4. Treatment of skin lesions in systemic scleroderma

Treatment of skin lesions in generalized scleroderma requires a combination of multiple modalities and needs to be tailored to each type of lesion.
However, the first thing the patient must know how to make lifestyle modifications, most importantly, prevent triggers, such as cold or wet temperatures, stay warm, and wear gloves. If you smoke, you need to quit. Sometimes some topical products help moisturize, reduce itching, so they also help improve skin fibrosis.
At the same time, the drugs that can be used are calcium channel blockers, phosphodiesterase-5 inhibitors, prostanoids, endothelin-1 receptor antagonists, fluoxetine. Anti-inflammatory agents such as methotrexate, infliximab, rituximab, corticosteroids, or intravenous immunoglobulins may be considered when skin lesions are concomitant with severe visceral complications, which can be life-threatening.
Several other methods are being considered depending on the situation such as phototherapy, surgery to remove calcium deposits or even hematopoietic stem cell transplantation ...
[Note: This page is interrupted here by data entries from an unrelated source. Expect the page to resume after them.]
-- ==== Sys2Proof/Certificates/Slice0/Obligations.lean ====
section
/-! DEFINITION. The statements about the model that the provers prove: `def Obligations.<Name> : Prop`. -/
namespace Sys2Proof.Claims
open Sys2Proof Sys2Proof.Machine

/-! ### Scalar values as bit vectors of N bits -/

/-- The source value of an S operation, bits [N-1:0] (R70). -/
def arg (s : State) (a : SArgs) (q : Port) : BitVec (sizeBits a.size) :=
  BitVec.ofNat _ (srcS (s.ctx s.cur).arch a q).toNat

/-- The functions of two sources in the tables of R75 and R76. -/
def intTwo : Instr → Option (SArgs × ((N : Nat) → BitVec N → BitVec N → BitVec N))
  | .add a => some (a, fun _ x y => x + y)
  | .sub a => some (a, fun _ x y => x - y)
  | .mul a => some (a, fun _ x y => x * y)
  | .mulh a => some (a, fun N x y => BitVec.ofInt N (x.toInt * y.toInt / 2 ^ N))
  | .mulhn a => some (a, fun N x y => BitVec.ofNat N (x.toNat * y.toNat / 2 ^ N))
  | .min a => some (a, fun _ x y => if x.sle y then x else y)
  | .max a => some (a, fun _ x y => if x.sle y then y else x)
  | .minn a => some (a, fun _ x y => if x.ule y then x else y)
  | .maxn a => some (a, fun _ x y => if x.ule y then y else x)
  | .and a => some (a, fun _ x y => x &&& y)
  | .or a => some (a, fun _ x y => x ||| y)
  | .xor a => some (a, fun _ x y => x ^^^ y)
  | .andn a => some (a, fun _ x y => x &&& ~~~y)
  | .shl a => some (a, fun N x y => x <<< (y.toNat % N))
  | .shr a => some (a, fun N x y => x >>> (y.toNat % N))
  | .sar a => some (a, fun N x y => x.sshiftRight (y.toNat % N))
  | .rol a => some (a, fun N x y => x.rotateLeft (y.toNat % N))
  | _ => none

/-- The functions of one source in the tables of R75, R76, R77 and R79. -/
def intOne : Instr → Option (SArgs × ((N : Nat) → BitVec N → BitVec N))
  | .neg a => some (a, fun _ x => -x)
  | .abs a => some (a, fun _ x => if x.msb then -x else x)
  | .not a => some (a, fun _ x => ~~~x)
  | .clz a => some (a, fun N x => BitVec.ofNat N (((List.range N).reverse.takeWhile fun i => !x.getLsbD i).length))
  | .ctz a => some (a, fun N x => BitVec.ofNat N (((List.range N).takeWhile fun i => !x.getLsbD i).length))
  | .popc a => some (a, fun N x => BitVec.ofNat N (((List.range N).filter fun i => x.getLsbD i).length))
  | .bswap a => some (a, fun N x => BitVec.ofNat N
      ((List.range (N / 8)).map fun i => (x.toNat / 2 ^ (8 * i) % 256) * 2 ^ (8 * (N / 8 - 1 - i))).sum)
  | .mov a => some (a, fun _ x => x)
  | .li a => some (a, fun _ x => x)
  | _ => none

/-- A scalar result of latency 1 lands in its destination and in iq, unless the operation is disabled (R72, R73, R75). -/
def scalarLands (s : State) (a : SArgs) (v : W64) : List Result :=
  if enabledS (s.ctx s.cur).arch a.pred a.neg then
    landPort a.dst 1 (v.zeroExtend 1024) ++ [landLatch .iq 1 (v.zeroExtend 1024)]
  else []

/-- The values of the field operations and the two-source moves of R77 and R79, with the sources they read. -/
def fieldValue (s : State) : Instr → Option (SArgs × List Port × W64)
  | .bext a =>
    let x := arg s a a.a
    let f := srcS (s.ctx s.cur).arch a a.b
    let pos := (f.extractLsb' 0 6).toNat
    let len := Nat.min (f.extractLsb' 8 7).toNat (sizeBits a.size)
    some (a, [a.a, a.b], BitVec.ofNat 64 (x.toNat / 2 ^ pos % 2 ^ len))
  | .bins a =>
    let x := arg s a a.a
    let old := arg s a a.dst
    let f := srcS (s.ctx s.cur).arch a a.b
    let pos := (f.extractLsb' 0 6).toNat
    let len := Nat.min (f.extractLsb' 8 7).toNat (sizeBits a.size)
    some (a, [a.a, a.b, a.dst], (BitVec.ofFnLE fun i : Fin (sizeBits a.size) =>
      if pos ≤ i.val ∧ i.val < pos + len then x.getLsbD (i.val - pos) else old.getLsbD i.val).zeroExtend 64)
  | .lih a =>
    let x := srcS (s.ctx s.cur).arch a a.a
    let y := srcS (s.ctx s.cur).arch a a.b
    some (a, [a.a, a.b], BitVec.ofFnLE fun i : Fin 64 =>
      if 16 * a.size.toNat ≤ i.val ∧ i.val < 16 * a.size.toNat + 16 then y.getLsbD (i.val - 16 * a.size.toNat) else x.getLsbD i.val)
  | .lea a =>
    let k := if a.b = .imm then 0 else match a.size.toNat with
      | 0 => 0
      | 1 => 2
      | 2 => 3
      | _ => 7
    some (a, [a.a, a.b], srcS (s.ctx s.cur).arch a a.a + srcS (s.ctx s.cur).arch a a.b <<< k)
  | _ => none

/-- The condition of an integer compare (R78). -/
def intCompares : Instr → Option (SArgs × ((N : Nat) → BitVec N → BitVec N → Bool))
  | .cmpEq a => some (a, fun _ x y => x == y)
  | .cmpNe a => some (a, fun _ x y => x != y)
  | .cmpLt a => some (a, fun _ x y => x.slt y)
  | .cmpLe a => some (a, fun _ x y => x.sle y)
  | .cmpLtn a => some (a, fun _ x y => x.ult y)
  | .cmpLen a => some (a, fun _ x y => x.ule y)
  | _ => none

/-- What a compare lands: 128 copies of the truth in a predicate, 1 or 0 in a scalar; iq takes bits [63:0] (R73, R78). -/
def compareLands (s : State) (a : SArgs) (t : Bool) (fl : Flags) : List Result :=
  let v : BitVec 128 := if t then (if a.dst.isP then BitVec.allOnes 128 else 1) else 0
  if enabledS (s.ctx s.cur).arch a.pred a.neg then
    landPort a.dst 1 (v.zeroExtend 1024) ++ [landLatch .iq 1 ((v.extractLsb' 0 64).zeroExtend 1024)] ++ landFlags 1 fl
  else []

/-! ### Predicates, floating point, transfers and control registers -/

/-- The predicate results of R85, with the sources they read. -/
def predValue (r : Arch) : Instr → Option (SArgs × List Port × Pred)
  | .pand a => some (a, [a.a, a.b], srcP r a.a &&& srcP r a.b)
  | .por a => some (a, [a.a, a.b], srcP r a.a ||| srcP r a.b)
  | .pxor a => some (a, [a.a, a.b], srcP r a.a ^^^ srcP r a.b)
  | .pandn a => some (a, [a.a, a.b], srcP r a.a &&& ~~~srcP r a.b)
  | .pmov a => some (a, [a.a], srcP r a.a)
  | .pmovLo a => some (a, [a.a],
      if a.dst.isP then (readScalar r 0 a.a).zeroExtend 128 else ((srcP r a.a).extractLsb' 0 64).zeroExtend 128)
  | .pmovHi a => some (a, a.a :: (if a.dst.isP then [a.dst] else []),
      if a.dst.isP then readScalar r 0 a.a ++ (srcP r a.dst).extractLsb' 0 64
      else ((srcP r a.a).extractLsb' 64 64).zeroExtend 128)
  | _ => none

/-- Value and flags of a floating-point operation with its latency, whether fq takes it, and the sources it reads (R80 to R84). -/
def floatValue (r : Arch) : Instr → Option (SArgs × Nat × Bool × List Port × (Nat × Flags))
  | .fadd a => some (a, 4, true, [a.a, a.b], addF (fmtS a.size) (dynamicMode r) (valF r a a.a) (valF r a a.b))
  | .fsub a => some (a, 4, true, [a.a, a.b], addF (fmtS a.size) (dynamicMode r) (valF r a a.a) (valF r a a.b).negate)
  | .fmul a => some (a, 4, true, [a.a, a.b], mulF (fmtS a.size) (dynamicMode r) (valF r a a.a) (valF r a a.b))
  | .fma a => some (a, 4, true, [a.a, a.b, a.dst],
      fmaF (fmtS a.size) (dynamicMode r) (valF r a a.dst) (valF r a a.a) (valF r a a.b))
  | .fnma a => some (a, 4, true, [a.a, a.b, a.dst],
      fnmaF (fmtS a.size) (dynamicMode r) (valF r a a.dst) (valF r a a.a) (valF r a a.b))
  | .fmin a => some (a, 4, true, [a.a, a.b], minMaxF (fmtS a.size) false (srcF r a a.a) (srcF r a a.b))
  | .fmax a => some (a, 4, true, [a.a, a.b], minMaxF (fmtS a.size) true (srcF r a a.a) (srcF r a a.b))
  | .fabs a => some (a, 4, true, [a.a], (srcF r a a.a % 2 ^ ((fmtS a.size).width - 1), 0))
  | .fneg a => some (a, 4, true, [a.a], (srcF r a a.a ^^^ 2 ^ ((fmtS a.size).width - 1), 0))
  | .fclass a => some (a, 4, true, [a.a], (classF (fmtS a.size) (srcF r a a.a), 0))
  | .fdiv a => some (a, 14, false, [a.a, a.b], divF (fmtS a.size) (dynamicMode r) (valF r a a.a) (valF r a a.b))
  | .fsqrt a => some (a, 14, false, [a.a], sqrtF (fmtS a.size) (dynamicMode r) (valF r a a.a))
  | .frsqrt a => some (a, 14, false, [a.a], rsqrtF (fmtS a.size) (dynamicMode r) (valF r a a.a))
  | _ => none
/-- What a floating-point result lands (R73). -/
def floatLands (r : Arch) (a : SArgs) (lat : Nat) (latch : Bool) (v : Nat × Flags) : List Result :=
  if enabledS r a.pred a.neg then
    landPort a.dst lat (BitVec.ofNat 1024 v.1) ++
      (if latch then [landLatch .fq lat (BitVec.ofNat 1024 v.1)] else []) ++ landFlags lat v.2
  else []
/-- The condition of a floating-point compare (R81). -/
def fcompares : Instr → Option (SArgs × FCond)
  | .fcmpEq a => some (a, .eq)
  | .fcmpNe a => some (a, .ne)
  | .fcmpLt a => some (a, .lt)
  | .fcmpLe a => some (a, .le)
  | .fcmpUn a => some (a, .un)
  | _ => none
/-- Truth and flags of a compare or a predicate test, with the sources it reads (R78, R81, R85). -/
def comparison (s : State) (i : Instr) : Option (SArgs × List Port × Bool × Flags) :=
  let r := (s.ctx s.cur).arch
  match i, intCompares i, fcompares i with
  | .pany a, _, _ => some (a, [a.a], decide (srcP r a.a ≠ 0), 0)
  | .pall a, _, _ => some (a, [a.a], decide (srcP r a.a = BitVec.allOnes 128), 0)
  | _, some (a, f), _ => some (a, [a.a, a.b], f (sizeBits a.size) (arg s a a.a) (arg s a a.b), 0)
  | _, none, some (a, k) =>
    let q := cmpF (fmtS a.size) k (srcF r a a.a) (srcF r a a.b)
    some (a, [a.a, a.b], q.1, q.2)
  | _, none, none => none

/-- The operations of a slot whose results are all that they do. -/
def resultSlot : Slot → Bool
  | .s | .va | .vb | .x => true
  | _ => false

/-- The transfers of control, and whether they land a link (R86). -/
def transfers : Instr → Option (SArgs × Bool)
  | .br a => some (a, false)
  | .jmp a => some (a, false)
  | .call a => some (a, true)
  | .ret a => some (a, false)
  | _ => none
/-- The target of a transfer: pc + 64 imm23 or a register (R86). -/
def target (x : Ctx) (a : SArgs) : W64 := match a.a with
  | .imm => BitVec.ofNat 64 x.pc + 64 * a.imm.signExtend 64
  | q => readScalar x.arch 0 q
/-- What a taken transfer lands: the link of a call (R86). -/
def linkLands (x : Ctx) (a : SArgs) (link : Bool) : List Result :=
  if link then
    let v : BitVec 1024 := (BitVec.ofNat 64 (x.pc + 128)).zeroExtend 1024
    landPort a.dst 1 v ++ [landLatch .iq 1 v]
  else []

/-! ### Control registers -/

/-- A register that a write may never name: every field of it is read-only (R360, R361). -/
def readOnlyRegister (n : Nat) : Prop := (0x010 ≤ n ∧ n ≤ 0x014) ∨ n = 0x058
/-- A register of a job, which only a supervisor writes (R361). -/
def jobRegister (n : Nat) : Prop := 0x080 ≤ n ∧ n ≤ 0x089

/-! ### Vector lanes -/

/-- The value of an integer lane under the element type (R97). -/
def laneInt (a : VArgs) {N : Nat} (x : BitVec N) : Int := if a.ety.isI then x.toInt else x.toNat
/-- A result wrapped, or saturated to the range of the type (R97). -/
def wrapOr (a : VArgs) (N : Nat) (v : Int) : BitVec N :=
  if a.rnd = 1 then
    BitVec.ofInt N (if a.ety.isI then max (-2 ^ (N - 1)) (min (2 ^ (N - 1) - 1) v) else max 0 (min (2 ^ N - 1) v))
  else BitVec.ofInt N v
/-- The function of two integer lanes (R102). -/
def laneTwo : Instr → Option (VArgs × ((N : Nat) → BitVec N → BitVec N → BitVec N))
  | .viadd a => some (a, fun N x y => wrapOr a N (laneInt a x + laneInt a y))
  | .visub a => some (a, fun N x y => wrapOr a N (laneInt a x - laneInt a y))
  | .vimul a => some (a, fun N x y => wrapOr a N (laneInt a x * laneInt a y))
  | .vimulh a => some (a, fun N x y => BitVec.ofInt N (laneInt a x * laneInt a y / 2 ^ N))
  | .vand a => some (a, fun _ x y => x &&& y)
  | .vor a => some (a, fun _ x y => x ||| y)
  | .vxor a => some (a, fun _ x y => x ^^^ y)
  | .vshl a => some (a, fun N x y => x <<< (y.toNat % N))
  | .vshr a => some (a, fun N x y => x >>> (y.toNat % N))
  | .vsar a => some (a, fun N x y => x.sshiftRight (y.toNat % N))
  | .vimin a => some (a, fun _ x y => if x.sle y then x else y)
  | .vimax a => some (a, fun _ x y => if x.sle y then y else x)
  | .viminn a => some (a, fun _ x y => if x.ule y then x else y)
  | .vimaxn a => some (a, fun _ x y => if x.ule y then y else x)
  | _ => none
/-- Lane `i` of `n` bits of a vector. -/
def lane (v : VReg) (n i : Nat) : BitVec n := v.extractLsb' (n * i) n
/-- Lane `i` of a source in the operation's element type (R94). -/
def laneOf (r : Arch) (a : VArgs) (q : Port) (i : Nat) : BitVec a.ety.bits :=
  BitVec.ofNat _ ((srcLanes r a a.ety (lanesV a a.ety.bits) q).getD i 0)

/-- The state after an operation of a vector slot: its results, and the pop of the random queue if it names rq (R36). -/
def vectorEffect (s : State) (k : Slot) (o : Op) : State :=
  let s1 := land s s.cur k o.lands
  if o.rq then s1.modArch s.cur popRandom else s1

/-! ### The crossbar -/

/-- Lane `i` of the result of a crossbar operation of `n` lanes of 32 bits is this lane of the source (R110). -/
def crossLane : Instr → Option (XArgs × (Nat → Nat → Nat))
  | .xmov a => some (a, fun _ i => i)
  | .xrot a => some (a, fun n i => (i + n - a.idx.toNat % n) % n)
  | .xbcast a => some (a, fun _ i => 2 * a.idx.toNat + i % 2)
  | .xzip a => some (a, fun n i => if i % 2 = 0 then i / 2 else n / 2 + i / 2)
  | .xunzip a => some (a, fun n i => if i < n / 2 then 2 * i else 2 * (i - n / 2) + 1)
  | .xshuf a => some (a, fun _ i => i ^^^ 2 ^ a.idx.toNat)
  | _ => none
In short, scleroderma is a disease Chronic autoimmune disease requires a multidisciplinary approach and coordination to treat and care for patients. For skin lesions in generalized scleroderma, although evidence-based treatment options are still limited at this time, current modalities are still significant in terms of symptom relief and improvement. improve the quality of life for patients.